*Activity*.
I need the lines below from the one with "theorem driveReset_dbusOut (l" down to the one with "theorem driveReset_listCursor (l" reproduced exactly, both ends included, and nothing else.

*Extracted material*.

*** Begin section ***

@[simp] theorem imgWrites_romEnable (sel : ImgSel) (ws : List (Nat × Byte)) (s : State) :
    (imgWrites sel ws s).romEnable = s.romEnable := by
  induction ws generalizing s with
  | nil => rfl
  | cons w ws ih => simp [imgWrites, ih]

@[simp] theorem imgWrites_region (sel : ImgSel) (ws : List (Nat × Byte)) (s : State) :
    (imgWrites sel ws s).region = s.region := by
  induction ws generalizing s with
  | nil => rfl
  | cons w ws ih => simp [imgWrites, ih]

@[simp] theorem imgWrites_addr (sel : ImgSel) (ws : List (Nat × Byte)) (s : State) :
    (imgWrites sel ws s).addr = s.addr := by
  induction ws generalizing s with
  | nil => rfl
  | cons w ws ih => simp [imgWrites, ih]

@[simp] theorem imgWrites_cycle (sel : ImgSel) (ws : List (Nat × Byte)) (s : State) :
    (imgWrites sel ws s).cycle = s.cycle := by
  induction ws generalizing s with
  | nil => rfl
  | cons w ws ih => simp [imgWrites, ih]

@[simp] theorem imgWrites_latchQ (sel : ImgSel) (ws : List (Nat × Byte)) (s : State) :
    (imgWrites sel ws s).latchQ = s.latchQ := by
  induction ws generalizing s with
  | nil => rfl
  | cons w ws ih => simp [imgWrites, ih]

@[simp] theorem imgWrites_marks (sel : ImgSel) (ws : List (Nat × Byte)) (s : State) :
    (imgWrites sel ws s).marks = s.marks := by
  induction ws generalizing s with
  | nil => rfl
  | cons w ws ih => simp [imgWrites, ih]

@[simp] theorem imgWrites_trace (sel : ImgSel) (ws : List (Nat × Byte)) (s : State) :
    (imgWrites sel ws s).trace = s.trace := by
  induction ws generalizing s with
  | nil => rfl
  | cons w ws ih => simp [imgWrites, ih]

@[simp] theorem imgWrites_draws (sel : ImgSel) (ws : List (Nat × Byte)) (s : State) :
    (imgWrites sel ws s).draws = s.draws := by
  induction ws generalizing s with
  | nil => rfl
  | cons w ws ih => simp [imgWrites, ih]

@[simp] theorem imgWrites_answers (sel : ImgSel) (ws : List (Nat × Byte)) (s : State) :
    (imgWrites sel ws s).answers = s.answers := by
  induction ws generalizing s with
  | nil => rfl
  | cons w ws ih => simp [imgWrites, ih]

@[simp] theorem imgWrites_sched (sel : ImgSel) (ws : List (Nat × Byte)) (s : State) :
    (imgWrites sel ws s).sched = s.sched := by
  induction ws generalizing s with
  | nil => rfl
  | cons w ws ih => simp [imgWrites, ih]

@[simp] theorem setPresent_cfg (n : Nat) (bit : Bool) (s : State) :
    (setPresent n bit s).cfg = s.cfg := rfl

@[simp] theorem setPresent_storage (n : Nat) (bit : Bool) (s : State) :
    (setPresent n bit s).storage = s.storage := rfl

@[simp] theorem setPresent_mem (n : Nat) (bit : Bool) (s : State) :
    (setPresent n bit s).mem = s.mem := rfl

@[simp] theorem setPresent_activeBank (n : Nat) (bit : Bool) (s : State) :
    (setPresent n bit s).activeBank = s.activeBank := rfl

@[simp] theorem setPresent_dbusOut (n : Nat) (bit : Bool) (s : State) :
    (setPresent n bit s).dbusOut = s.dbusOut := rfl

@[simp] theorem setPresent_session (n : Nat) (bit : Bool) (s : State) :
    (setPresent n bit s).session = s.session := rfl

@[simp] theorem setPresent_listCursor (n : Nat) (bit : Bool) (s : State) :
    (setPresent n bit s).listCursor = s.listCursor := rfl

@[simp] theorem setPresent_dirCursor (n : Nat) (bit : Bool) (s : State) :
    (setPresent n bit s).dirCursor = s.dirCursor := rfl

@[simp] theorem setPresent_hostReset (n : Nat) (bit : Bool) (s : State) :
    (setPresent n bit s).hostReset = s.hostReset := rfl

@[simp] theorem setPresent_led (n : Nat) (bit : Bool) (s : State) :
    (setPresent n bit s).led = s.led := rfl

@[simp] theorem setPresent_romEnable (n : Nat) (bit : Bool) (s : State) :
    (setPresent n bit s).romEnable = s.romEnable := rfl

@[simp] theorem setPresent_region (n : Nat) (bit : Bool) (s : State) :
    (setPresent n bit s).region = s.region := rfl

@[simp] theorem setPresent_addr (n : Nat) (bit : Bool) (s : State) :
    (setPresent n bit s).addr = s.addr := rfl

@[simp] theorem setPresent_cycle (n : Nat) (bit : Bool) (s : State) :
    (setPresent n bit s).cycle = s.cycle := rfl

@[simp] theorem setPresent_latchQ (n : Nat) (bit : Bool) (s : State) :
    (setPresent n bit s).latchQ = s.latchQ := rfl

@[simp] theorem setPresent_marks (n : Nat) (bit : Bool) (s : State) :
    (setPresent n bit s).marks = s.marks := rfl

@[simp] theorem setPresent_trace (n : Nat) (bit : Bool) (s : State) :
    (setPresent n bit s).trace = s.trace := rfl

@[simp] theorem setPresent_draws (n : Nat) (bit : Bool) (s : State) :
    (setPresent n bit s).draws = s.draws := rfl

@[simp] theorem setPresent_answers (n : Nat) (bit : Bool) (s : State) :
    (setPresent n bit s).answers = s.answers := rfl

@[simp] theorem setPresent_sched (n : Nat) (bit : Bool) (s : State) :
    (setPresent n bit s).sched = s.sched := rfl

@[simp] theorem clearPresent_cfg (s : State) :
    (clearPresent s).cfg = s.cfg := rfl

@[simp] theorem clearPresent_storage (s : State) :
    (clearPresent s).storage = s.storage := rfl

@[simp] theorem clearPresent_mem (s : State) :
    (clearPresent s).mem = s.mem := rfl

@[simp] theorem clearPresent_activeBank (s : State) :
    (clearPresent s).activeBank = s.activeBank := rfl

@[simp] theorem clearPresent_dbusOut (s : State) :
    (clearPresent s).dbusOut = s.dbusOut := rfl

@[simp] theorem clearPresent_session (s : State) :
    (clearPresent s).session = s.session := rfl

@[simp] theorem clearPresent_listCursor (s : State) :
    (clearPresent s).listCursor = s.listCursor := rfl

@[simp] theorem clearPresent_dirCursor (s : State) :
    (clearPresent s).dirCursor = s.dirCursor := rfl

@[simp] theorem clearPresent_hostReset (s : State) :
    (clearPresent s).hostReset = s.hostReset := rfl

@[simp] theorem clearPresent_led (s : State) :
    (clearPresent s).led = s.led := rfl

@[simp] theorem clearPresent_romEnable (s : State) :
    (clearPresent s).romEnable = s.romEnable := rfl

@[simp] theorem clearPresent_region (s : State) :
    (clearPresent s).region = s.region := rfl

@[simp] theorem clearPresent_addr (s : State) :
    (clearPresent s).addr = s.addr := rfl

@[simp] theorem clearPresent_cycle (s : State) :
    (clearPresent s).cycle = s.cycle := rfl

@[simp] theorem clearPresent_latchQ (s : State) :
    (clearPresent s).latchQ = s.latchQ := rfl

@[simp] theorem clearPresent_marks (s : State) :
    (clearPresent s).marks = s.marks := rfl

@[simp] theorem clearPresent_trace (s : State) :
    (clearPresent s).trace = s.trace := rfl

@[simp] theorem clearPresent_draws (s : State) :
    (clearPresent s).draws = s.draws := rfl

@[simp] theorem clearPresent_answers (s : State) :
    (clearPresent s).answers = s.answers := rfl

@[simp] theorem clearPresent_sched (s : State) :
    (clearPresent s).sched = s.sched := rfl

@[simp] theorem selectBank_cfg (b : Byte) (s : State) :
    (selectBank b s).cfg = s.cfg := rfl

@[simp] theorem selectBank_storage (b : Byte) (s : State) :
    (selectBank b s).storage = s.storage := rfl

@[simp] theorem selectBank_mem (b : Byte) (s : State) :
    (selectBank b s).mem = s.mem := rfl

@[simp] theorem selectBank_upperPresent (b : Byte) (s : State) :
    (selectBank b s).upperPresent = s.upperPresent := rfl

@[simp] theorem selectBank_dbusOut (b : Byte) (s : State) :
    (selectBank b s).dbusOut = s.dbusOut := rfl

@[simp] theorem selectBank_session (b : Byte) (s : State) :
    (selectBank b s).session = s.session := rfl

@[simp] theorem selectBank_listCursor (b : Byte) (s : State) :
    (selectBank b s).listCursor = s.listCursor := rfl

@[simp] theorem selectBank_dirCursor (b : Byte) (s : State) :
    (selectBank b s).dirCursor = s.dirCursor := rfl

@[simp] theorem selectBank_hostReset (b : Byte) (s : State) :
    (selectBank b s).hostReset = s.hostReset := rfl

@[simp] theorem selectBank_led (b : Byte) (s : State) :
    (selectBank b s).led = s.led := rfl

@[simp] theorem selectBank_romEnable (b : Byte) (s : State) :
    (selectBank b s).romEnable = s.romEnable := rfl

@[simp] theorem selectBank_region (b : Byte) (s : State) :
    (selectBank b s).region = s.region := rfl

@[simp] theorem selectBank_addr (b : Byte) (s : State) :
    (selectBank b s).addr = s.addr := rfl

@[simp] theorem selectBank_cycle (b : Byte) (s : State) :
    (selectBank b s).cycle = s.cycle := rfl

@[simp] theorem selectBank_latchQ (b : Byte) (s : State) :
    (selectBank b s).latchQ = s.latchQ := rfl

@[simp] theorem selectBank_marks (b : Byte) (s : State) :
    (selectBank b s).marks = s.marks := rfl

@[simp] theorem selectBank_trace (b : Byte) (s : State) :
    (selectBank b s).trace = s.trace := rfl

@[simp] theorem selectBank_draws (b : Byte) (s : State) :
    (selectBank b s).draws = s.draws := rfl

@[simp] theorem selectBank_answers (b : Byte) (s : State) :
    (selectBank b s).answers = s.answers := rfl

@[simp] theorem selectBank_sched (b : Byte) (s : State) :
    (selectBank b s).sched = s.sched := rfl

@[simp] theorem observe_cfg (o : Obs) (s : State) :
    (observe o s).cfg = s.cfg := rfl

@[simp] theorem observe_storage (o : Obs) (s : State) :
    (observe o s).storage = s.storage := rfl

@[simp] theorem observe_mem (o : Obs) (s : State) :
    (observe o s).mem = s.mem := rfl

@[simp] theorem observe_upperPresent (o : Obs) (s : State) :
    (observe o s).upperPresent = s.upperPresent := rfl

@[simp] theorem observe_activeBank (o : Obs) (s : State) :
    (observe o s).activeBank = s.activeBank := rfl

@[simp] theorem observe_dbusOut (o : Obs) (s : State) :
    (observe o s).dbusOut = s.dbusOut := rfl

@[simp] theorem observe_session (o : Obs) (s : State) :
    (observe o s).session = s.session := rfl

@[simp] theorem observe_listCursor (o : Obs) (s : State) :
    (observe o s).listCursor = s.listCursor := rfl

@[simp] theorem observe_dirCursor (o : Obs) (s : State) :
    (observe o s).dirCursor = s.dirCursor := rfl

@[simp] theorem observe_hostReset (o : Obs) (s : State) :
    (observe o s).hostReset = s.hostReset := rfl

@[simp] theorem observe_led (o : Obs) (s : State) :
    (observe o s).led = s.led := rfl

@[simp] theorem observe_romEnable (o : Obs) (s : State) :
    (observe o s).romEnable = s.romEnable := rfl

@[simp] theorem observe_region (o : Obs) (s : State) :
    (observe o s).region = s.region := rfl

@[simp] theorem observe_addr (o : Obs) (s : State) :
    (observe o s).addr = s.addr := rfl

@[simp] theorem observe_cycle (o : Obs) (s : State) :
    (observe o s).cycle = s.cycle := rfl

@[simp] theorem observe_latchQ (o : Obs) (s : State) :
    (observe o s).latchQ = s.latchQ := rfl

@[simp] theorem observe_marks (o : Obs) (s : State) :
    (observe o s).marks = s.marks := rfl

@[simp] theorem observe_draws (o : Obs) (s : State) :
    (observe o s).draws = s.draws := rfl

@[simp] theorem observe_answers (o : Obs) (s : State) :
    (observe o s).answers = s.answers := rfl

@[simp] theorem observe_sched (o : Obs) (s : State) :
    (observe o s).sched = s.sched := rfl

@[simp] theorem driveReset_cfg (l : HostReset) (s : State) :
    (driveReset l s).cfg = s.cfg := by
  unfold driveReset
  split <;> rfl

@[simp] theorem driveReset_storage (l : HostReset) (s : State) :
    (driveReset l s).storage = s.storage := by
  unfold driveReset
  split <;> rfl

@[simp] theorem driveReset_mem (l : HostReset) (s : State) :
    (driveReset l s).mem = s.mem := by
  unfold driveReset
  split <;> rfl

@[simp] theorem driveReset_upperPresent (l : HostReset) (s : State) :
    (driveReset l s).upperPresent = s.upperPresent := by
  unfold driveReset
  split <;> rfl

@[simp] theorem driveReset_activeBank (l : HostReset) (s : State) :
    (driveReset l s).activeBank = s.activeBank := by
  unfold driveReset
  split <;> rfl

@[simp] theorem driveReset_dbusOut (l : HostReset) (s : State) :
    (driveReset l s).dbusOut = s.dbusOut := by
  unfold driveReset
  split <;> rfl

@[simp] theorem driveReset_session (l : HostReset) (s : State) :
    (driveReset l s).session = s.session := by
  unfold driveReset
  split <;> rfl

@[simp] theorem driveReset_listCursor (l : HostReset) (s : State) :
    (driveReset l s).listCursor = s.listCursor := by
  unfold driveReset
  split <;> rfl

@[simp] theorem driveReset_dirCursor (l : HostReset) (s : State) :
    (driveReset l s).dirCursor = s.dirCursor := by
  unfold driveReset
  split <;> rfl

@[simp] theorem driveReset_led (l : HostReset) (s : State) :
    (driveReset l s).led = s.led := by
  unfold driveReset
  split <;> rfl

@[simp] theorem driveReset_romEnable (l : HostReset) (s : State) :
    (driveReset l s).romEnable = s.romEnable := by
  unfold driveReset
  split <;> rfl

@[simp] theorem driveReset_region (l : HostReset) (s : State) :
    (driveReset l s).region = s.region := by
  unfold driveReset
  split <;> rfl

@[simp] theorem driveReset_addr (l : HostReset) (s : State) :
    (driveReset l s).addr = s.addr := by
  unfold driveReset
  split <;> rfl

@[simp] theorem driveReset_cycle (l : HostReset) (s : State) :
    (driveReset l s).cycle = s.cycle := by
  unfold driveReset
  split <;> rfl

@[simp] theorem driveReset_latchQ (l : HostReset) (s : State) :
    (driveReset l s).latchQ = s.latchQ := by
  unfold driveReset
  split <;> rfl

@[simp] theorem driveReset_marks (l : HostReset) (s : State) :
    (driveReset l s).marks = s.marks := by
  unfold driveReset
  split <;> rfl

@[simp] theorem driveReset_draws (l : HostReset) (s : State) :
    (driveReset l s).draws = s.draws := by
  unfold driveReset
  split <;> rfl

@[simp] theorem driveReset_answers (l : HostReset) (s : State) :
    (driveReset l s).answers = s.answers := by
  unfold driveReset
  split <;> rfl

@[simp] theorem driveReset_sched (l : HostReset) (s : State) :
    (driveReset l s).sched = s.sched := by
  unfold driveReset
  split <;> rfl

@[simp] theorem cutShort_cfg (s : State) :
    (cutShort s).cfg = s.cfg := rfl

@[simp] theorem cutShort_storage (s : State) :
    (cutShort s).storage = s.storage := rfl

@[simp] theorem cutShort_mem (s : State) :
    (cutShort s).mem = s.mem := rfl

*** End section ***

*Result*.
@[simp] theorem driveReset_dbusOut (l : HostReset) (s : State) :
    (driveReset l s).dbusOut = s.dbusOut := by
  unfold driveReset
  split <;> rfl

@[simp] theorem driveReset_session (l : HostReset) (s : State) :
    (driveReset l s).session = s.session := by
  unfold driveReset
  split <;> rfl

@[simp] theorem driveReset_listCursor (l : HostReset) (s : State) :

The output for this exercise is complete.